LAGUNA DE VOCES
Sucede que han sido tantos años de asistir a una misma obra que solo cambia de actores principales, que uno termina por repetir de memoria algunos diálogos que nunca cambian, si acaso les quitan un punto para colocar una coma, o usan sinónimos con el afán de marcar la diferencia. Pero la maldita experiencia de la vida acaba por quitarle el gusto a los eventos que antes seguíamos libreta y pluma en mano, para no olvidar un solo detalle, ni el viento que siempre se suelta, la lluvia ligera que hace pensar que los fuegos de artificio acabarán por no prender, de lo mojados que seguro quedaron. La sorpresa de verlos alumbrar el cielo lleno de nubes negras, ahora descubrimos que no lo era, porque de alguna manera adelantábamos que los encargados de las coronas que volaban por los aires, los castillos, las “bombas” que estallaban y derramaban luceros por todos lados, siempre trabajaban de esa manera, es decir en las peores condiciones del clima y con la garantía de que casi ninguno de los firmamentos artificiales, se cebarían por el agua.
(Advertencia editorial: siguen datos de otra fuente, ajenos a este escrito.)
/-- PAUSE, RESUME and STOP (06 R111, R113, R114, R119; 05 R93, R94, R95; 02 R37) on an enabled zone: PAUSE takes a PLAYING
or STARVED zone to PAUSED, RESUME a PAUSED one to PLAYING and clears MECH-FAULT, each with its ZONE-STATE report and the
mute causes that follow the state; STOP sets the STOP cause where the gain is above 0, and otherwise, or in CUEING,
takes the zone to IDLE at once. The store and the disc's blocks are not touched by PAUSE and RESUME. A disabled zone
refuses each with ZONE-DISABLED, and a state that does not take the command with NOT-IN-STATE. -/
def Obligations.PauseResumeStop : Prop :=
  ∀ (zone : Byte) (z : Zone) (s : State), zoneOf zone = some z →
    let on := (s.ctl z).setup.enabled = true
    let entered := fun (new : ZoneState) =>
      let u := ((begun s).setCtl z { s.ctl z with state := new }).setConc z
        { s.conc z with causes := { (s.conc z).causes with pause := new == .paused, starved := false } }
      post (.zoneState z (s.ctl z).state new (activeTrack z s) (position z s) .command) u
    (taken (.pause 2 zone) s = true → on → (s.ctl z).state = .playing ∨ (s.ctl z).state = .starved →
      ∃ t, exec (.pause 2 zone) s = .next (endEvent t) ∧ onlyScheduling (entered .paused) t)
    ∧ (taken (.resume 2 zone) s = true → on → (s.ctl z).state = .paused →
      ∃ t, exec (.resume 2 zone) s = .next (endEvent t) ∧ onlyScheduling (entered .playing) t ∧ t.rsc.mechFault = false)
    ∧ (taken (.stop 2 zone) s = true → on → (s.ctl z).state ∈ [ZoneState.playing, .paused, .starved] →
      0 < (s.conc z).gain →
      ∃ t, exec (.stop 2 zone) s = .next (endEvent t)
        ∧ onlyScheduling ((begun s).setConc z
            { s.conc z with causes := { (s.conc z).causes with stop := true } }) t)
    ∧ (taken (.stop 2 zone) s = true → on → (s.ctl z).state ≠ .idle →
      (s.conc z).gain = 0 ∨ (s.ctl z).state = .cueing →
      ∃ t, exec (.stop 2 zone) s = .next (endEvent t) ∧ idled z s t ∧ t.cmi = s.cmi.drop 1 ∧ t.inp = s.inp)
    ∧ (∀ c ∈ [Instr.pause 2 zone, .resume 2 zone, .stop 2 zone], taken c s = true →
      let refused := fun why => exec c s = .next (endEvent (post (.refused (codeOf c) why) (begun s)))
      (¬ on → refused .zoneDisabled)
      ∧ (on → (s.ctl z).state = .idle → refused .notInState)
      ∧ (on → c ≠ .stop 2 zone → (s.ctl z).state = .cueing → refused .notInState)
      ∧ (on → c = .pause 2 zone → (s.ctl z).state = .paused → refused .notInState)
      ∧ (on → c = .resume 2 zone → (s.ctl z).state ≠ .paused → refused .notInState))
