-- ==== Sys2Proof/Laws/Zones.lean ====
section
/-! SUPPORT. What the splice's end, a flush, a change of zone state and a cue can do. -/

namespace Sys2Proof.Safety

open Sys2Proof.Machine

/-! ## The splice and the run -/

theorem keepsPlay_flushStaging (s : State) : keepsPlay s (flushStaging s) := by
  have h := keepsPlay_dropHolds s.spl.staging s
  exact keepsPlay_trans h ⟨fun _ => rfl, rfl, rfl, fun _ => rfl, rfl, rfl, rfl, rfl, rfl, rfl⟩

theorem keepsPlay_setSplice (z : Zone) (r : Option SpliceRec) (s : State) : keepsPlay s (s.setSplice z r) :=
  ⟨fun _ => rfl, rfl, rfl, fun _ => rfl, rfl, rfl, rfl, rfl, rfl, rfl⟩

theorem keepsPlay_endSplice (z : Zone) (o : SpliceOutcome) (a b : Option Nat) (m : Option Int) (s : State) :
    keepsPlay s (endSplice z o a b m s) := by
  unfold endSplice
  split
  · exact keepsPlay_refl s
  · exact keepsPlay_trans (keepsPlay_setSplice z none s) (keepsPlay_post _ _)

theorem keepsPlay_cutReread (z : Zone) (s : State) : keepsPlay s (cutReread z s) :=
  (atWork_cutReread z s).keepsPlay

theorem keepsPlay_abandonSplice (z : Zone) (s : State) : keepsPlay s (abandonSplice z s) := by
  unfold abandonSplice
  split
  · exact keepsPlay_refl s
  · refine keepsPlay_trans ?_ (keepsPlay_endSplice z _ _ _ _ _)
    split
    · exact keepsPlay_trans (keepsPlay_flushStaging s) (keepsPlay_cutReread z _)
    · exact keepsPlay_refl s

theorem keepsPlay_handOver (z : Zone) (s : State) : keepsPlay s (handOver z s) := by
  unfold handOver
  split
  · exact keepsPlay_refl s
  · split
    · split
      · exact (onlyScheduling_setRun _ s).keepsPlay
      · exact (atWork_cutRun s).keepsPlay
    · exact keepsPlay_refl s

theorem keepsPlay_review (s : State) : keepsPlay s (review s) := (atWork_review s).keepsPlay

theorem keepsPlay_clearMechFault (s : State) : keepsPlay s (clearMechFault s) :=
  (onlyScheduling_clearMechFault s).keepsPlay

/-- The scheduler's work gives a zone without a splice record none, and leaves a current-run count of 0 at 0. -/
def quiet (s t : State) : Prop :=
  ∀ z, (s.splice z = none → t.splice z = none) ∧ ((s.lane z).runCount = 0 → (t.lane z).runCount = 0)

theorem quiet_refl (s : State) : quiet s s := fun _ => ⟨id, id⟩

theorem quiet_trans {s t u : State} (h : quiet s t) (k : quiet t u) : quiet s u :=
  fun z => ⟨fun e => (k z).1 ((h z).1 e), fun e => (k z).2 ((h z).2 e)⟩

theorem quiet_of_eq {s t : State} (h : t.splice = s.splice) (k : t.lane = s.lane) : quiet s t :=
  fun z => ⟨fun e => by rw [h]; exact e, fun e => by rw [k]; exact e⟩

theorem quiet_grant (s : State) : quiet s (grant s) := by
  intro z
  unfold grant
  split
  · split
    · exact ⟨id, id⟩
    · rename_i y hy
      refine ⟨fun h => ?_, fun _ => by cases z <;> rfl⟩
      show ((s.setSplice y ((s.splice y).map rereadIssued)).splice z) = none
      rw [State.setSplice_splice]
      split
      · rename_i e
        rw [← e, h]
        rfl
      · exact h
  · exact ⟨id, id⟩

theorem quiet_dropRun (halt : Bool) (s : State) : quiet s (dropRun halt s) := by
  unfold dropRun
  split
  · exact quiet_refl s
  · rename_i r _
    have h := onlyDelivery_sentByNow r.id (forgetRun r s)
    refine quiet_trans (quiet_of_eq h.splice h.lane) ?_
    unfold haltRun
    split
    · exact quiet_refl _
    · split <;> exact quiet_refl _

theorem quiet_refresh (s : State) : quiet s (refresh s) := fun _ => ⟨id, id⟩

theorem quiet_cutRun (s : State) : quiet s (cutRun s) := by
  have h : quiet s (grant (refresh (dropRun true s))) :=
    quiet_trans (quiet_dropRun true s) (quiet_trans (quiet_refresh _) (quiet_grant _))
  exact h

theorem quiet_review (s : State) : quiet s (review s) := by
  unfold review
  dsimp only
  split
  · exact quiet_refl s
  · split
    · exact quiet_trans (quiet_refresh s) (quiet_grant _)
    · split
      · exact quiet_trans (quiet_refresh s) (quiet_cutRun _)
      · exact quiet_refresh s

theorem quiet_handOver (z : Zone) (s : State) : quiet s (handOver z s) := by
  unfold handOver
  split
  · exact quiet_refl s
  · split
    · split
      · exact quiet_refl s
      · exact quiet_cutRun s
    · exact quiet_refl s

theorem quiet_clearMechFault (s : State) : quiet s (clearMechFault s) := by
  unfold clearMechFault
  split
  · refine quiet_trans (t := { s with rsc := { s.rsc with mechFault := false, failures := 0 } }) (fun _ => ⟨id, id⟩) ?_
    exact quiet_trans (quiet_refresh _) (quiet_grant _)
  · exact quiet_refl s

theorem quiet_checkOwnerLane (s : State) : quiet s (checkOwnerLane s) := by
  unfold checkOwnerLane
  split
  · exact quiet_refl s
  · split
    · exact quiet_cutRun s
    · exact quiet_refl s

theorem quiet_cutReread (z : Zone) (s : State) : quiet s (cutReread z s) := by
  unfold cutReread
  split
  · exact quiet_cutRun s
  · exact quiet_refl s

theorem quiet_post (r : Report) (s : State) : quiet s (post r s) := quiet_of_eq (post_splice r s) (post_lane r s)

theorem dropHolds_splice (ns : List Nat) (s : State) : (dropHolds ns s).splice = s.splice := by
  induction ns generalizing s with
  | nil => rfl
  | cons n ns ih =>
    rw [dropHolds, ih, dropHold_only]
    rfl

theorem dropHolds_lane (ns : List Nat) (s : State) : (dropHolds ns s).lane = s.lane := by
  induction ns generalizing s with
  | nil => rfl
  | cons n ns ih => rw [dropHolds, ih, dropHold_lane]

theorem quiet_flushStaging (s : State) : quiet s (flushStaging s) :=
  quiet_of_eq (dropHolds_splice _ s) (dropHolds_lane _ s)

theorem quiet_endSplice (z : Zone) (o : SpliceOutcome) (a b : Option Nat) (m : Option Int) (s : State) :
    quiet s (endSplice z o a b m s) := by
  unfold endSplice
  split
  · exact quiet_refl s
  · refine quiet_trans (t := s.setSplice z none) (fun y => ⟨fun e => ?_, id⟩) (quiet_post _ _)
    rw [State.setSplice_splice]
    split
    · rfl
    · exact e

theorem quiet_abandonSplice (z : Zone) (s : State) : quiet s (abandonSplice z s) := by
  unfold abandonSplice
  split
  · exact quiet_refl s
  · refine quiet_trans ?_ (quiet_endSplice z _ _ _ _ _)
    split
    · exact quiet_trans (quiet_flushStaging s) (quiet_cutReread z _)
    · exact quiet_refl s

theorem endSplice_splice (z : Zone) (o : SpliceOutcome) (a b : Option Nat) (m : Option Int) (s : State) :
    (endSplice z o a b m s).splice z = none := by
  unfold endSplice
  split
  · assumption
  · simp

/-- An abandoned splice is over (03 R66). -/
theorem abandonSplice_splice (z : Zone) (s : State) : (abandonSplice z s).splice z = none := by
  unfold abandonSplice
  split
  · rename_i h
    exact Option.isNone_iff_eq_none.mp h
  · exact endSplice_splice z _ _ _ _ _

/-! ## Flush, zone state, cue -/

/-- A flush with what it brings about (01 R17, 02 R33, 03 R66): the zone's lane is empty and its splice over; the other
zone, both controllers, the records, the disc's blocks, the surface map and the intake side are as they were. -/
theorem flushWith_spec (z : Zone) (s : State) :
    removal z s (flushLane z s) ∧ keepsPlay (flushLane z s) (flushWith z s) ∧ (flushWith z s).splice z = none
      ∧ (flushWith z s).lane z = Lane.empty := by
  have k : keepsPlay (flushLane z s) (flushWith z s) :=
    keepsPlay_trans (keepsPlay_abandonSplice z _) (keepsPlay_trans (keepsPlay_handOver z _) (keepsPlay_review _))
  have q : quiet (abandonSplice z (flushLane z s)) (flushWith z s) :=
    quiet_trans (quiet_handOver z _) (quiet_review _)
  refine ⟨removal_flushLane z s, k, (q z).1 (abandonSplice_splice z _), ?_⟩
  have h := k.lane z
  unfold laneKept at h
  rw [flushLane_lane] at h
  have r : ((flushWith z s).lane z).runCount = 0 :=
    (quiet_trans (quiet_abandonSplice z _) q z).2 (by rw [flushLane_lane]; rfl)
  rw [r] at h
  exact h

/-- A zone that enters a state (06 R119; 05 R93, R95): its state and the causes that follow it change, a report is posted,
and nothing else. -/
theorem enterState_spec (z : Zone) (new : ZoneState) (cause : ZoneCause) (s : State) :
    onlyReports
      ((s.setCtl z { s.ctl z with state := new }).setConc z
        { s.conc z with causes := { (s.conc z).causes with pause := new == .paused, starved := new == .starved } })
      (enterState z new cause s) :=
  onlyReports_post _ _

/-- A zone that enters IDLE (05 R97, 06 R101). -/
theorem enterIdle_spec (z : Zone) (cause : ZoneCause) (s : State) :
    onlyReports
      ((s.setCtl z { s.ctl z with state := .idle, active := none, next := none, readOverEnd := none }).setConc z
        Cne.silent)
      (enterIdle z cause s) := by
  have h := enterState_spec z .idle cause
    (silence z (s.setCtl z { s.ctl z with active := none, next := none, readOverEnd := none }))
  unfold enterIdle
  unfold onlyReports at h ⊢
  rw [h]
  cases z <;> rfl

/-- A zone that enters IDLE with its lane flushed (06 R100, R105, R114): everything of the other zone stays. -/
theorem idled_of_flush (z : Zone) (cause : ZoneCause) (s : State) :
    idled z s (enterIdle z cause (flushWith z s)) := by
  obtain ⟨r, k, sp, l⟩ := flushWith_spec z s
  have e := enterIdle_spec z cause (flushWith z s)
  have hc : (flushWith z s).ctl = s.ctl := by
    unfold State.ctl
    rw [k.zone, r.rest]
  have ho : zoneKept z.other s (flushWith z s) := by
    obtain ⟨h1, h2, h3⟩ := k.zoneKept z.other
    refine ⟨by rw [hc], ?_, ?_⟩
    · rw [h2]
      exact r.conc
    · unfold laneKept at *
      rw [h3, r.other]
  refine ⟨?_, ?_, ?_, ?_, ⟨?_, ?_, ?_⟩, ⟨?_, ?_⟩, ?_⟩
  · rw [e.lane]
    exact l
  · rw [e.ctl, State.setConc_ctl, State.setCtl_ctl_same, hc]
  · rw [e.conc, State.setConc_conc_same]
  · rw [e.splice]
    exact sp
  · rw [e.ctl, State.setConc_ctl, State.setCtl_ctl_other]
    exact ho.1
  · rw [e.conc, State.setConc_conc_other]
    exact ho.2.1
  · have h3 := ho.2.2
    unfold laneKept at *
    rw [e.lane]
    exact h3
  · rw [e.ttb]
    show (flushWith z s).ttb = _
    rw [k.ttb, r.rest]
  · rw [e.mmn]
    show (flushWith z s).mmn = _
    rw [k.mmn, r.rest]
  · rw [e.sfm]
    show (flushWith z s).sfm = _
    rw [k.sfm, r.rest]

end Sys2Proof.Safety
end

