-- ==== Sys2Proof/Tests/Slice0.lean ====
section
/-! SUPPORT. Small tests: the well-formedness checks, payloads written out from the manual's layouts, the manual's own
worked examples, and for each statement with hypotheses a state and operands that meet them. -/

namespace Sys2Proof.Tests

set_option Elab.async false

open Sys2Proof Sys2Proof.Machine Sys2Proof.Safety

/-! ## Ill-formed commands are refused by WellFormed -/

def quietPairs : List SamplePair := List.replicate 588 SamplePair.zero

def sectorAt (id : Byte) (a : Option Nat) : SectorFrame := ⟨id, a, 0, .runs [], quietPairs⟩

theorem test_wf_sector_good : (Instr.sector (sectorAt 3#8 (some 359999))).wf = true := by decide +kernel
theorem test_wf_address : (Instr.sector (sectorAt 3#8 (some 360000))).wf = false := by decide +kernel
theorem test_wf_quality : (Instr.sector { sectorAt 3#8 none with quality := 16 }).wf = false := by decide +kernel
theorem test_wf_pairs : (Instr.sector { sectorAt 3#8 none with pairs := [] }).wf = false := by decide +kernel
theorem test_wf_run_start : (FlagRun.mk 588 1).wf = false := by decide
theorem test_wf_run_length : (FlagRun.mk 0 0).wf = false := by decide
theorem test_wf_run_long : (FlagRun.mk 0 65536).wf = false := by decide
theorem test_wf_nine_runs : (FlagList.runs (List.replicate 9 ⟨0, 1⟩)).wf = false := by decide
theorem test_wf_known_kind : (Instr.unknownKindFrame 0x02#8).wf = false := by decide
theorem test_wf_known_mark : (Instr.unknownMark 0x08#8).wf = false := by decide
theorem test_wf_empty_control : (Instr.controlFrame []).wf = false := by decide
theorem test_wf_long_control : (Instr.controlFrame (List.replicate 33 0#8)).wf = false := by decide
theorem test_wf_no_payload : (Instr.pause 0 0#8).wf = false := by decide
theorem test_wf_unread_field : (Instr.pause 3 1#8).wf = false := by decide
theorem test_wf_unread_row : (Instr.policyLoad 5 1#8 PolicyFields.zero).wf = false := by decide
theorem test_wf_levels : (Instr.reportSetup 17 [1#8] 0#8).wf = false := by decide
theorem test_wf_unread_levels : (Instr.reportSetup 4 [1#8] 0#8).wf = false := by decide
theorem test_wf_known_code : (Instr.unknownCommandCode 1 0x10#8).wf = false := by decide

/-! ## The links' characters, from 09 R143 to R146 -/

/-- 09 R144's example: the characters 0x31 to 0x39 give 0x29B1. -/
theorem test_check : checkOf [0x31#8, 0x32#8, 0x33#8, 0x34#8, 0x35#8, 0x36#8, 0x37#8, 0x38#8, 0x39#8] = 0x29B1#16 := by
  decide +kernel

/-- 09 R145: TRACK ENTRY is code 0x02, track number, start address in three characters, kind. -/
theorem test_layout_track_entry :
    decodeControl [0x02#8, 0x02#8, 0x00#8, 0x46#8, 0x50#8, 0x01#8] = some (.trackEntry 6 2#8 18000#24 1#8) := by decide

/-- TABLE CLOSE: code 0x03, track count, lead-out. -/
theorem test_layout_table_close :
    decodeControl [0x03#8, 0x03#8, 0x00#8, 0xF6#8, 0x18#8] = some (.tableClose 5 3#8 63000#24) := by decide

/-- ZONE SETUP: code 0x05, zone, enable, priority, then five fields of two characters. -/
theorem test_layout_zone_setup :
    decodeControl [0x05#8, 0x01#8, 0x01#8, 0x00#8, 0x01#8, 0x2C#8, 0x00#8, 0x96#8, 0x00#8, 0x4B#8, 0x00#8, 0x26#8,
        0x00#8, 0x80#8]
      = some (.zoneSetup 14 1#8 1#8 0#8 300#16 150#16 75#16 38#16 128#16) := by decide

/-- POLICY LOAD: code 0x04, state, then the ten fields in the order of 04 R78. -/
theorem test_layout_policy_load :
    decodeControl [0x04#8, 0x01#8, 9#8, 2#8, 0#8, 3#8, 40#8, 4#8, 200#8, 16#8, 3#8, 4#8]
      = some (.policyLoad 12 1#8 ⟨9#8, 2#8, 0#8, 3#8, 40#8, 4#8, 200#8, 16#8, 3#8, 4#8⟩) := by decide

/-- MECHANISM SETUP: code 0x06, two limits of two characters, hold limit. -/
theorem test_layout_mechanism_setup :
    decodeControl [0x06#8, 0x03#8, 0x20#8, 0x00#8, 0xC8#8, 0x0A#8] = some (.mechanismSetup 6 800#16 200#16 10#8) := by
  decide

/-- PLAY: code 0x10, zone, track, offset; LOCATE: code 0x16, zone, signed offset. -/
theorem test_layout_play :
    decodeControl [0x10#8, 0x00#8, 0x05#8, 0x00#8, 0x4E#8, 0x20#8] = some (.play 6 0#8 5#8 20000#24)
    ∧ decodeControl [0x16#8, 0x01#8, 0xFF#8, 0xFD#8, 0x12#8] = some (.locate 5 1#8 (BitVec.ofInt 24 (-750))) := by
  decide

/-- REPEAT: code 0x23, zone, mode; a payload of another length has no field read (10 R157). -/
theorem test_layout_repeat :
    decodeControl [0x23#8, 0x00#8, 0x02#8] = some (.repeatMode 3 0#8 2#8)
    ∧ decodeControl [0x23#8, 0x01#8] = some (.repeatMode 2 0#8 0#8)
    ∧ decodeControl [0x0B#8, 0x01#8] = some (.unknownCommandCode 2 0x0B#8) := by decide

/-- SECTOR: run id, address, quality, flag count, runs of start and length, pairs (09 R145). -/
theorem test_layout_sector :
    readSector [0x05#8, 0x01#8, 0x87#8, 0x68#8, 0x1F#8, 0x01#8, 0x02#8, 0x49#8, 0x00#8, 0x03#8, 0x00#8, 0x01#8, 0xFF#8, 0xFE#8]
      = ⟨5#8, some 100200, 15, .runs [⟨585, 3⟩], [⟨1#16, 0xFFFE#16⟩]⟩ := by decide +kernel

/-- 0xFFFFFF is no address, and a flag count of 0xFF is WHOLE (09 R145). -/
theorem test_layout_sector_absent :
    readSector [0x05#8, 0xFF#8, 0xFF#8, 0xFF#8, 0x02#8, 0xFF#8, 0x00#8, 0x01#8, 0xFF#8, 0xFE#8]
      = ⟨5#8, none, 2, .whole, [⟨1#16, 0xFFFE#16⟩]⟩ := by decide +kernel

/-- A READ RUN request's payload: code 0x01, run id, start, speed, sector count (09 R146). -/
theorem test_layout_read_run :
    (requestWire (.readRun 6 100199 .x4 61)).take 11
      = [0xC3#8, 0x12#8, 0x00#8, 0x07#8, 0x01#8, 0x06#8, 0x01#8, 0x87#8, 0x67#8, 0x04#8, 0x3D#8] := by
  decide +kernel

/-! ## The manual's worked examples -/

/-- 07 "Worked load": the fingerprint of its three tracks and lead-out. -/
theorem test_fingerprint : fingerprintOf [⟨1, 0, .audio⟩, ⟨2, 18000, .audio⟩, ⟨3, 40500, .audio⟩] 63000 = 6457503 := by
  decide

/-- 07 R127's example: track 3's and the last track's bounds, and the AUDIO tracks above 3 and below 1. -/
theorem test_table :
    let t : Ttb := ⟨.closed, [⟨1, 0, .audio⟩, ⟨2, 15000, .audio⟩, ⟨3, 30000, .audio⟩, ⟨4, 52500, .data⟩], some 120000,
      some 12330004⟩
    t.bounds 3 = some (30000, 52500) ∧ t.bounds 4 = some (52500, 120000) ∧ t.lowestAbove 3 = none
      ∧ t.highestBelow 1 = none := by decide

/-- 06 R99's example. -/
theorem test_setup : setupOf true .high 240 260 0 90 128 300 = ⟨true, .high, 188, 187, 2, 1, 128⟩ := by decide

/-- 04 R79's example. -/
theorem test_policy :
    policyOf ⟨9#8, 2#8, 0#8, 3#8, 40#8, 4#8, 200#8, 16#8, 3#8, 4#8⟩ = ⟨7, 2, 1, .x4, 32, 4, 200, 16, 3, 4⟩ := by decide
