/-! ### Stream commands -/

/-- `OPEN` in READY with the configured rate opens the stream and changes nothing but the phase (42_stream_commands.md
R150, R151). -/
def Obligations.OpenWithTheConfiguredRateStartsTheStream : Prop :=
  ∀ (s : State) (rate : BitVec 24), s.phase = .ready → rate = s.cfg.sampleRate →
    exec (.openStream rate) s = .next { s with cmdQ := s.cmdQ.tail, phase := .stream }

/-- `OPEN` in READY with another rate raises `SampleRateMismatch(1, rate[19:0])` (42_stream_commands.md R150,
60_exceptions.md R213). -/
def Obligations.OpenWithAnotherRateFaults : Prop :=
  ∀ (s : State) (rate : BitVec 24), s.phase = .ready → rate ≠ s.cfg.sampleRate →
    exec (.openStream rate) s =
      .next (faulted s (0x40#8 ++ rate) .sampleRateMismatch 1 (BitVec.ofNat 20 rate.toNat))

/-- The checks of `PROC` in STREAM, in their order, before any input is consumed (42_stream_commands.md R153;
60_exceptions.md R214 to R216). -/
def Obligations.ProcChecksShapeThenReverbThenLength : Prop :=
  ∀ (s : State) (n : BitVec 24), s.phase = .stream →
    (s.cfg.kind ≠ .reverb →
      exec (.proc 1 n) s = .next (faulted s (0x51#8 ++ n) .shapeMismatch 1 (BitVec.ofNat 20 (s.cfg.ctrl.toNat % 4)))) ∧
    (s.cfg.kind = .reverb →
      exec (.proc 0 n) s = .next (faulted s (0x50#8 ++ n) .shapeMismatch 2 2) ∧
      exec (.proc 1 n) s = .next (faulted s (0x51#8 ++ n) .unimplemented 1 2)) ∧
    (s.cfg.kind ≠ .reverb → s.cfg.blockSize.toNat < n.toNat →
      exec (.proc 0 n) s = .next (faulted s (0x50#8 ++ n) .illegalCommand 5 (BitVec.ofNat 20 n.toNat)))

/-- `PROC` has no step exactly when its checks pass and `IN_Q` holds fewer words than it asks for
(42_stream_commands.md R156, 70_reset_and_hazards.md R255). That "no step" is the stop `held` is
the model's choice (notes/assumptions/3.md). -/
def Obligations.ProcIsHeldExactlyWhileSamplesAreMissing : Prop :=
  ∀ (s : State) (ch : BitVec 1) (n : BitVec 24),
    exec (.proc ch n) s = .fault .held ↔
      s.phase = .stream ∧ ch = 0 ∧ s.cfg.kind ≠ .reverb ∧ n.toNat ≤ s.cfg.blockSize.toNat ∧ s.inQ.length < n.toNat

/-- `PROC` under the distortion kind maps each of the `n` samples it pops and writes only `IN_Q` and `OUT_T`
(44_other_effects.md R190). -/
def Obligations.ProcDistortionMapsTheBlock : Prop :=
  ∀ (s : State) (n : BitVec 24), s.phase = .stream → s.cfg.kind = .distortion →
    n.toNat ≤ s.cfg.blockSize.toNat → n.toNat ≤ s.inQ.length →
    exec (.proc 0 n) s = .next
      { s with
        cmdQ := s.cmdQ.tail
        inQ := s.inQ.drop n.toNat
        outT := s.outT ++ (s.inQ.take n.toNat).map fun u =>
          BitVec.ofInt 16 (cast16 s.cfg.sat (rne s.params.distTies (u.toInt * s.cfg.volume.toNat))) }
De cada uno de los que saludaban a la bandera en el balcón del segundo piso, a donde se llega por la sala de ex gobernadores que quién sabe si todavía exista, guardamos en la memoria al único que se auto designó general de cuatro estrellas, y con toda la fuerza del saludo castrense, le arrebataba la bandera al militar de casco verde olivo.
Pocos tan folclóricos, con una personalidad única para dejar en claro que tenía madera para haber sido presidente de la República, y así trasladar al Palacio Nacional las maratónicas reuniones de evaluación que empezaban un miércoles por la tarde, para concluir al otro día, a los dos días, sin que nadie osara dejar la sala de juntas si Guillermo Rossell de la Lama no daba muestra alguna de cansancio.
Respetuoso, admirador de Benito Juárez García antes que AMLO, Adolfo Lugo Verduzco fue siempre el mandatario apegado a las normas, a la tradición, al rito que no debía cambiar ni una coma, porque en la historia siempre encontraba la razón absoluta de su ejercicio político.
Después fue Jesús Murillo, y en ese momento cambió de manera radical la historia, no solo del grito sino del ejercicio del poder en Hidalgo, con todo y que su origen era la que desde entonces se denominaba la “familia real”, y que sin duda con él llegó al nivel máximo de inteligencia en el Poder Ejecutivo.
Los días 15 se transformaron en una visita que en ese entonces parecía imposible, a la Plaza Juárez, solo, sin guaruras de por medio, o al menos nadie los vio, y directo a comer chalupas y pambazos en los portales pegados a la Luz Roja, que hoy mero arriba da cabida a la cantina más popular de la capital, todavía comandada por El Charly y su Acozac.
Al poco tiempo se dio por terminada la fiesta de los que ahora sabemos eran los fifís, mero en la Sala del Pueblo, mero arriba para mirar como “los de abajo” celebraban la Independencia.
Murillo decidió cancelar para siempre esa historia de los del poder, que miraban desde los cristales del Palacio a los que, abajo, se arrojaban espuma contenida en espray, y todo lo que tenían a la mano. Nunca regresó esa fiesta absurda que en muchos sentidos hablaba de una división abierta, descarada de los que llegaban con sus mejores galas, esposas y consortes con abrigos caros y joyas que solo en sueños los de la plaza mirarían algún día.
Hoy es una nueva historia, aunque en el fondo es la misma, porque el poder es el poder. Pero es nueva. De los 93 años de un solo partido en el poder, queda solo el recuerdo, y los momentos en que mirábamos con ese sentimiento raro que provoca la cercanía con quienes tienen en sus manos los destinos del Estado, que a veces simplemente es la idea constante de que la historia se escribía ante nuestros ojos.
Hoy empieza en forma, pero también en fondo, la era de Julio Menchaca Salazar, y con él, la de los nuevos tiempos de la política hidalguense.
Mil gracias, hasta el próximo lunes.